Work request - Repeat only the stretch of lines below that runs from the line with "some (0, .set (.branch" through the line with "Instr.item (.setDrop 0 (.door (number (4 : DoorId))) (number", unaltered.

Data in this exercise -
╔══

theorem witness_OperationalSetsAreStaged : bench.MayOrder 0 ∧ (bench.door 47).installed = false ∧
    (Instr.item (.setTailTime 0 (.door (number (0 : DoorId))) 11) = some (0, .set (.op .tailTime 11) (.door 1)) ∧
      (bench.door 0).installed = true ∧ OpSetting.clamped .tailTime 11 ≠ 11) ∧
    (Instr.item (.setDeadTime 0 (.zone (number (4 : ZoneId))) 0) = some (0, .set (.op .deadTime 0) (.zone 5)) ∧
      ((bench.door 12).installed && decide ((bench.door 12).zone = 4)) = true ∧ OpSetting.clamped .deadTime 0 ≠ 0) ∧
    (Instr.item (.setDeadTime 0 (.zone (number (15 : ZoneId))) 0) = some (0, .set (.op .deadTime 0) (.zone 16)) ∧
      ∀ j, ((bench.door j).installed && decide ((bench.door j).zone = 15)) = false) ∧
    (Instr.item (.setLeadInTime 0 .all 50) = some (0, .set (.op .leadInTime 50) .all) ∧
      OpSetting.clamped .leadInTime 50 = 50) ∧
    bench.settingsHold = false ∧ ({ bench with settingsHold := true } : State).MayOrder 0 := by decide +kernel

/-- Door 40 with a pair of its own. -/
def newPair : State := putDoor bench 39 { bench.door 39 with drop := 11 }

/-- Drop 1 of B1 is polled, and drop 2 comes next. -/
def pollFirst : State := let s := polling bench 0; putBranch s 0 { s.branch 0 with members := [0, 1] }

/-- The same with a door in place of door 1, whose drop has left the round of B1. -/
def leftRound (d : Door) : State :=
  let s := putDoor pollFirst 0 d
  putBranch s 0 { s.branch 0 with members := [1] }

theorem pollFirst_pairsLawful : pollFirst.PairsLawful :=
  ⟨by decide +kernel, forall_some (a := Image.defaults) (by decide +kernel) (by decide +kernel),
    forall_none (by decide +kernel)⟩

theorem witness_DoorsAreInstalledAndRemoved : (newPair.MayInstall 0 ∧ (newPair.door 39).installed = false ∧
      (newPair.door 39).state = .unknown ∧ (newPair.door 39).inService = true ∧ (newPair.door 39).faults = 0 ∧
      (newPair.door 39).unacked = 0 ∧ newPair.pairTaken 39 (newPair.door 39).branch (newPair.door 39).drop = false) ∧
    bench.MayInstall 0 ∧ (bench.door 0).installed = true ∧ (bench.door 0).state.isRest = true ∧
    (∀ x, (bench.branch (bench.door 0).branch).exchange = some x → x.drop ≠ (bench.door 0).drop) ∧
    (∀ x, (bench.branch (bench.door 0).branch).pendingDirect = some x → x.drop ≠ (bench.door 0).drop) ∧
    (pollFirst.MayInstall 0 ∧ (pollFirst.door 0).installed = true ∧ (pollFirst.door 0).state.isRest = true ∧
      (pollFirst.branch (pollFirst.door 0).branch).exchange =
        some { drop := 0, kind := .regular, sequence := 7, deadline := 100000 } ∧
      (pollFirst.branch 0).pendingDirect = none ∧ (leftRound (pollFirst.door 0).removed).nextPoll 0 = some 1) ∧
    pollFirst.PairsLawful :=
  ⟨by decide +kernel, by decide +kernel, by decide +kernel, by decide +kernel, forall_none (by decide +kernel),
    forall_none (by decide +kernel), by decide +kernel, pollFirst_pairsLawful⟩

theorem witness_MovedDoorsTakeTheNewPair : (bench.MayInstall 0 ∧ (3 : BranchId) ≠ (bench.door 0).branch ∧
      (11 : DropId) ≠ (bench.door 0).drop ∧ (bench.door 0).installed = true ∧ (bench.door 0).state.isRest = true ∧
      bench.pairTaken 0 3 (bench.door 0).drop = false ∧ bench.pairTaken 0 (bench.door 0).branch 11 = false ∧
      (bench.door 47).installed = false) ∧
    (∀ x, (bench.branch (bench.door 0).branch).exchange = some x → x.drop ≠ (bench.door 0).drop) ∧
    (∀ x, (bench.branch (bench.door 0).branch).pendingDirect = some x → x.drop ≠ (bench.door 0).drop) ∧
    (pollFirst.MayInstall 0 ∧ pollFirst.pairTaken 0 3 0 = false ∧ pollFirst.pairTaken 0 0 11 = false ∧
      (pollFirst.branch 0).pendingDirect = none ∧ ∀ x ∈ [((3 : BranchId), (0 : DropId)), (0, 11)],
        let v := leftRound (Door.blanked { pollFirst.door 0 with branch := x.1, drop := x.2 } pollFirst.settingsHold)
        v.nextPoll 0 = some 1) ∧ pollFirst.PairsLawful :=
  ⟨by decide +kernel, forall_none (by decide +kernel), forall_none (by decide +kernel), by decide +kernel,
    pollFirst_pairsLawful⟩

/-- R91: an out-of-service door that leaves a held zone, or whose zone is no longer held, loses NOT_CONTROLLED. -/
theorem test_out_of_service : ([(bench, Instr.setZone 0 (.door 9) 1), (outOfService, .setZone 0 (.door 9) 3),
      (bench, .releaseZones 1 (.zoneSet 4))].map fun x => ((after x.2 x.1).door 8).faults) = [0, 0x080, 0] := by
  decide +kernel

theorem witness_PlaceSetsWriteTheDoor : bench.MayInstall 0 ∧ ((bench.door 0).installed = true ∧
      (bench.door 0).inService = true ∧ (bench.door 0).state.isRest = true ∧ (2 : ZoneId) ≠ (bench.door 0).zone) ∧
    (∀ x ∈ [(bench, (0 : ZoneId), false), (outOfService, 2, true)], x.1.MayInstall 0 ∧ (x.1.door 8).installed = true ∧
      (x.1.door 8).inService = false ∧ (x.1.door 8).state.isRest = true ∧ x.2.1 ≠ (x.1.door 8).zone ∧
      x.1.held x.2.1 = x.2.2) ∧
    (0 ≤ 4095 ∧ 200 ≤ 4095 ∧ 0 + 200 ≤ 200 ∧ (bench.door 0).closedCount ≠ 0) ∧ (bench.door 47).installed = false ∧
    (List.replicate 8 (0x7E : Byte)).length ≤ 8 ∧
    ∀ b ∈ List.replicate 8 (0x7E : Byte), 0x20 ≤ b.toNat ∧ b.toNat ≤ 0x7E := by decide +kernel

theorem witness_DoorItemsAreRefused : bench.OutputsHold ∧ bench.MayInstall 0 ∧ bench.MayOrder 0 ∧
    ((bench.door 4).installed = true ∧ (bench.door 4).state.isRest = false ∧
      Instr.item (.setGeometry 0 (.door (number (4 : DoorId))) 4095 3895) =
        some (0, .set (.geometry 4095 3895) (.door (number (4 : DoorId))))) ∧
    Instr.item (.setDrop 0 (.door (number (4 : DoorId))) 13) = some (0, .set (.drop 13) (.door (number (4 : DoorId)))) ∧
    (bench.pairTaken 39 (bench.door 39).branch (bench.door 39).drop = true ∧
      Instr.item (.setInstalled 0 (.door (number (39 : DoorId))) 1) =
        some (0, .set (.installed 1) (.door (number (39 : DoorId))))) ∧
    (bench.pairTaken 4 3 (bench.door 4).drop = false ∧ bench.pairTaken 4 (bench.door 4).branch 11 = false ∧
      Instr.item (.setBranch 0 (.door (number (4 : DoorId))) (number (3 : BranchId))) =
        some (0, .set (.branch (number (3 : BranchId))) (.door (number (4 : DoorId)))) ∧
      Instr.item (.setDrop 0 (.door (number (4 : DoorId))) (number (11 : DropId))) =
        some (0, .set (.drop (number (11 : DropId))) (.door (number (4 : DoorId))))) ∧
    ((bench.door 1).installed = true ∧ bench.pairTaken 1 1 (bench.door 1).drop = true ∧
      bench.pairTaken 1 (bench.door 1).branch 0 = true) ∧
    Instr.item (.setLabel 0 .all []) = some (0, .set (.label []) .all) ∧ (bench.door 39).installed = false := by
  decide +kernel

/-- The response that carries a pending restart of CP0 is being sent. -/
def restarting : State := after (.responseSend 0) (after (.restart 0) bench)

theorem witness_CommissioningLockRule : (∃ t, exec (.powerOn true false false 0 false) bench = .next t) ∧
    ((∀ k a o l y, Instr.trimStep ≠ .powerOn k a o l y) ∧ (∃ t, exec .trimStep bench = .next t) ∧
      bench.store.lockOpen = true) ∧
    (∃ t, exec (.responseSent 0) restarting = .next t) ∧
    (bench.Free 2 ∧ (bench.port 2).role = .monitor) ∧ bench.MayOrder 0 ∧
    ((after (.lock 1) bench).MayOrder 0 ∧ (after (.lock 1) bench).OutputsHold ∧
      (after (.lock 1) bench).store.lockOpen = false ∧ guardedByLock (.slotLimit 1) = true ∧
      itemMalformed (.set (.slotLimit 1) (.unit 1)) = false ∧
      Instr.item (.setSlotLimit 0 (.unit 1) 1) = some (0, .set (.slotLimit 1) (.unit 1))) :=
  ⟨⟨_, rfl⟩, ⟨by simp, ⟨_, rfl⟩, by decide +kernel⟩, ⟨_, rfl⟩, by decide +kernel,
    by decide +kernel, by decide +kernel⟩

theorem witness_UnitAndBranchSetsWriteOneField : bench.MayInstall 0 ∧ bench.OutputsHold ∧
    ((bench.unit 2).state = .stopped ∧ 1 ≤ 8 ∧ 8 ≤ 8) ∧ (500 ≤ 500 ∧ 30000 ≤ 30000) ∧ (bench.unit 0).state ≠ .stopped ∧
    (8 < 9 ∧ 499 < 500 ∧ 30000 < 30001 ∧ 600 < 601 ∧ 10000 < 10001 ∧ 1000 < 1001 ∧ 50 < 51 ∧ 1 < 2) := by decide +kernel

theorem witness_BranchesAreDisabledAndEnabled : bench.MayInstall 0 ∧
    ((bench.branch 0).pendingDirect = none ∧ (bench.branch 0).enable = true) ∧
    (bench.Unlisted 4 ∧ (bench.door 4).installed = true ∧ (bench.door 4).branch = 0) ∧
    (∀ j, (bench.door j).installed = true → (bench.door j).branch = 1 → (bench.door j).state.isRest = true) ∧
    ((bench.branch 2).pendingDirect = none ∧ (bench.branch 2).enable = false ∧
      (∀ j, (bench.door j).installed = true → (bench.door j).branch = 2 → (bench.door j).state.isRest = true) ∧
      bench.claimedDrops 2 = [0] ∧ bench.claimant 2 0 = some 11) ∧
    (let s := after (.setInstalled 0 (.door 12) 0) bench
     s.MayInstall 0 ∧ s.claimedDrops 2 = [] ∧ (s.branch 2).enable = false) ∧ bench.OutputsHold := by decide +kernel

/-- A warm restart that meets a waiting DIRECT whose exchange is not in flight. -/
def restartingWaiting : State := after (.responseSend 0) (after (.restart 0) (waiting none (bench.door 0)))

theorem witness_PortAndDeviceSetsWriteTheirFields : bench.MayOrder 0 ∧ bench.MayInstall 0 ∧ bench.OutputsHold ∧
    (2 = clamp 2 60 1 ∧ 2000 = clamp 100 2000 2001 ∧ 60 = clamp 1 60 60) ∧ (1 : PortId) ≠ 0 ∧
    (readRole 1 = some .monitor ∧ bench.holds.console[(0 : PortId)] = 0) ∧ bench.holds.console[(1 : PortId)] ≠ 0 ∧
    (bench.Free 2 ∧ (bench.port 2).reportsEnabled = false) ∧
    (reporting.Free 2 ∧ (reporting.port 2).reportsEnabled = true) ∧
    ((0xFFF : BitVec 16).toNat < 4096 ∧ 4096 ≤ (0x1000 : BitVec 16).toNat) ∧
    (bench.store.identity = [] ∧ (List.replicate 16 (0x20 : Byte)).length ≤ 16 ∧
      ∀ b ∈ List.replicate 16 (0x20 : Byte), 0x20 ≤ b.toNat ∧ b.toNat ≤ 0x7E) ∧
    (let s := after (.setVesselIdentity 1 .device [0x42]) bench
     s.MayOrder 0 ∧ s.store.identity ≠ [] ∧ s.OutputsHold) ∧ (3600 ≤ 3600 ∧ 3600 < 3601) ∧
    ((0x02 : Byte) ≠ 0x01 ∧ (0x02 : Byte) ≠ 0xFF) ∧ 2 ≤ 2 ∧
    (16 < (List.replicate 17 (0x41 : Byte)).length ∧ ∃ b ∈ [(0x41 : Byte), 0x7F], b.toNat < 0x20 ∨ 0x7E < b.toNat) := by
  decide +kernel

theorem witness_ReceiversAndResponses : bench.powered = true ∧
    ((oneResponse.port 0).sending = none ∧ (oneResponse.port 0).queue = responseOf [] :: []) ∧
    ((twoResponses.port 0).sending ≠ none ∧ (bench.port 0).queue = []) ∧
    ((twoResponses.port 0).sending = some (.response (responseOf [])) ∧ (responseOf []).carriesRestart = false) ∧
    (let s := putPort bench 0 { portBase .command with silenceTimer := some 100000 }
     s.powered = true ∧ (s.port 0).silenceTimer = some 100000 ∧ 100000 ≤ s.runCount ∧ (s.port 0).active = true) ∧
    (let s := putPort bench 0 { portBase .command with silenceTimer := some 100001 }
     s.powered = true ∧ (s.port 0).silenceTimer = some 100001 ∧ s.runCount < 100001 ∧ s.OutputsHold) := by decide +kernel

╚══

Response area -
        some (0, .set (.branch (number (3 : BranchId))) (.door (number (4 : DoorId)))) ∧
      Instr.item (.setDrop 0 (.door (number (4 : DoorId))) (number (11 : DropId))) =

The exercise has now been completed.